P1000856Spanien? Schnell werde ich aufgeklärt, was ich die letzten Tage schon selbst sehen konnte: Katalonien ist nicht Spanien! In jedem Dorf und in jeder Stadt sieht man die Fahnen, die für die Unabhängigkeit Kataloniens stehen. Neben spanisch wird hier katalonisch gesprochen. Das Gebiet möchte sich von Spanien abspalten und einen eigenen Staat gründen. Die Steigungen der letzten Tage sind spürbar. Ab jetzt wird es flacher, abgesehen von einem kleinen Stück vor Barcelona. In dem kleinen Ort Sant Pere Pescador, direkt an der Küste, wird für drei Tage das Zelt aufgebaut. Zudem sind die Windprognosen für die nächsten zwei Tage sehr gut.

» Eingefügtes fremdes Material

/-- A call record (12.4). -/
def Call.bytes (c : Call) : List Byte := c.head ++ beTimer c.timer

/-- An item of the removed-call list (12.6). -/
def RemovedCall.bytes (r : RemovedCall) : List Byte :=
  [byte r.number, byte r.kind.code, byte r.origin.code] ++ be16 r.lanes.toNat ++
  be16 r.acked.toNat ++ [byte r.reason.code] ++ be32 r.time.toNat

/-- The call summary (12.6). -/
def CallTable.summary (t : CallTable) : List Byte :=
  [byte t.externals, byte (t.table.length - t.externals), byte t.number] ++ be32 t.sequence ++
  [boolByte t.chime] ++ beTimer t.chimeTimer ++ [byte t.removed.length] ++
  t.removed.flatMap RemovedCall.bytes

/-- CALL STATUS names all calls by 0 (R136, R184). -/
def execCallStatus (l : Link) (tag : Byte) (number start : Nat) (s : State) : Result :=
  runRequest (.callStatus l tag number start) l tag s fun s =>
    if number = 0 then
      if 0xFF ≤ start then deny s .badField
      else done s (statusAll s.calls.summary (s.calls.table.map Call.bytes) start)
    else match s.calls.table.find? (·.number = number) with
      | some c => done s (statusOne c.bytes)
      | none => deny s .notFound

/-- N in effect: that of the frame in progress, and with none the setting (R140, R147; log entry 23). -/
def State.frameBoards (s : State) : Nat := s.scanner.frame.elim s.settings.boards (·.boards)

/-- B in effect: that of the frame in progress, and with none the setting (R140, R147; log entry 23). -/
def State.frameBlanking (s : State) : Nat := s.scanner.frame.elim s.settings.blanking (·.blanking)

/-- A board record (12.6). -/
def State.boardBytes (s : State) (b : Fin 16) : List Byte :=
  let x := s.scanner.shown[b]
  let k := s.scanner.buttons[b]
  [byte b, bitsByte [decide (b.val < s.frameBoards), x.winner.isSome, x.pattern.isSome, k.pressed],
    byte (x.winner.elim 0 (·.1)), byte (x.winner.elim 0 (·.2)), byte (x.pattern.elim 0 (·.val)),
    boolByte (!x.lit), byte k.count]

/-- N, B and the flash phase of the latest frame start (R147; log entries 18 and 23). -/
def State.boardSummary (s : State) : List Byte :=
  [byte s.frameBoards, byte s.frameBlanking, boolByte (!s.scanner.flashLit)]

/-- BOARD STATUS (R147); naming one board too, with the summary. -/
def execBoardStatus (l : Link) (tag : Byte) (board start : Nat) (s : State) : Result :=
  runRequest (.boardStatus l tag board start) l tag s fun s =>
    if board = 0xFF then s.statusReply board start s.boardSummary (eachOf 16 s.boardBytes)
    else match finOf? 16 board with
      | some b => done s (s.boardSummary ++ statusOne (s.boardBytes b))
      | none => deny s .badField

/-! ## Alarms, outputs and links -/

/-- An alarm entry (12.4). -/
def AlarmEntry.bytes (e : AlarmEntry) : List Byte :=
  [byte e.source,
    match e.state with
    | .activeUnacked => 0
    | .activeAcked => 1
    | .returnedUnacked => 2,
    byte e.occurrences] ++ be32 e.first.toNat ++ be32 e.last.toNat

/-- The entries of one ALARM LIST reply (R155). -/
def listedEntries (es : List AlarmEntry) (start : Nat) : List AlarmEntry :=
  (es.drop start).take Config.alarmListLimit

/-- The alarm list block (12.6). -/
def State.alarmBlock (s : State) (start : Nat) : List Byte :=
  let es := listedEntries s.alarms.list start
  [byte s.alarms.list.length, boolByte s.alarms.alarm, boolByte s.alarms.stop] ++
  bits16 s.settings.routing.alarmEnable.toList ++ bits16 s.settings.routing.stopEnable.toList ++
  [boolByte s.settings.routing.stopFollowsAlarm, byte es.length] ++ es.flatMap AlarmEntry.bytes

/-- ALARM LIST (R155). -/
def execAlarmList (l : Link) (tag : Byte) (start : Nat) (s : State) : Result :=
  runRequest (.alarmList l tag start) l tag s fun s =>
    if 59 < start then deny s .badField else done s (s.alarmBlock start)

/-- One line's item of the output block (12.6). -/
def State.lineBytes (s : State) (k : Fin 8) : List Byte :=
  let x := s.settings.outputs[k]
  [byte k, byte x.source.kindCode, byte x.source.index,
    bitsByte [x.invert, x.powerOn, s.alarms.lines[k].held, s.outputValue k, s.alarms.lines[k].level]]

/-- The output block (12.6). -/
def State.outputBlock (s : State) : List Byte :=
  (List.finRange 8).flatMap s.lineBytes ++ [boolByte s.calls.chime]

P1000891Über das Internetportal Warmshowers (www.warmshowers.org) finde ich eine Übernachtungsmöglichkeit im Stadtteil Poblenou, eine alternative Gegend in Barcelona. Ich bin zum richtigen Zeitpunkt eingetroffen, denn am Wochenende finden in Barcelona das jährliche Stadtfest (La Mercé) und der Karneval statt. Zudem sind im Stadtteil Poblenou auch noch Straßenfeste, bei denen die Menschen die Nacht zum Tag werden lassen. Durch enge Gassen lassen Bands die Akkorde fliegen, auf großen Plätzen wird das Tanzbein geschwungen und der abendliche Festzug mit Musikgruppen und Teufeln mit Feuerwerkskörper heizen den Massen ein. Bei nächtlichen Temperaturen von über 20°C ist das auch auszuhalten. Neben den Feierlichkeiten wird das Rad „auf Vordermann gebracht“. Wer weiß wie lange die Reise noch dauert? In Poblenou kann im Radladen zusammen mit dem Besitzer noch geschraubt werden. Die Stadt besticht durch eine interessante Architektur (u.a. Gaudi), den angrenzenden Strand, das warme Klima und das Leben auf der Straße. Ich verlasse Barcelona (Poblenou) mit einem weinenden und einem lachenden Auge. Das Leben hat sich hier wieder etwas normalisiert, da sich auf der Reise mit dem Fahrrad viel um das Organisieren von Essen, Schlafmöglichkeiten, Navigation und die körperliche Anstrengung dreht. Die Menschen, der Stadtteil Poblenou und Barcelona werden mich sicherlich wieder sehen.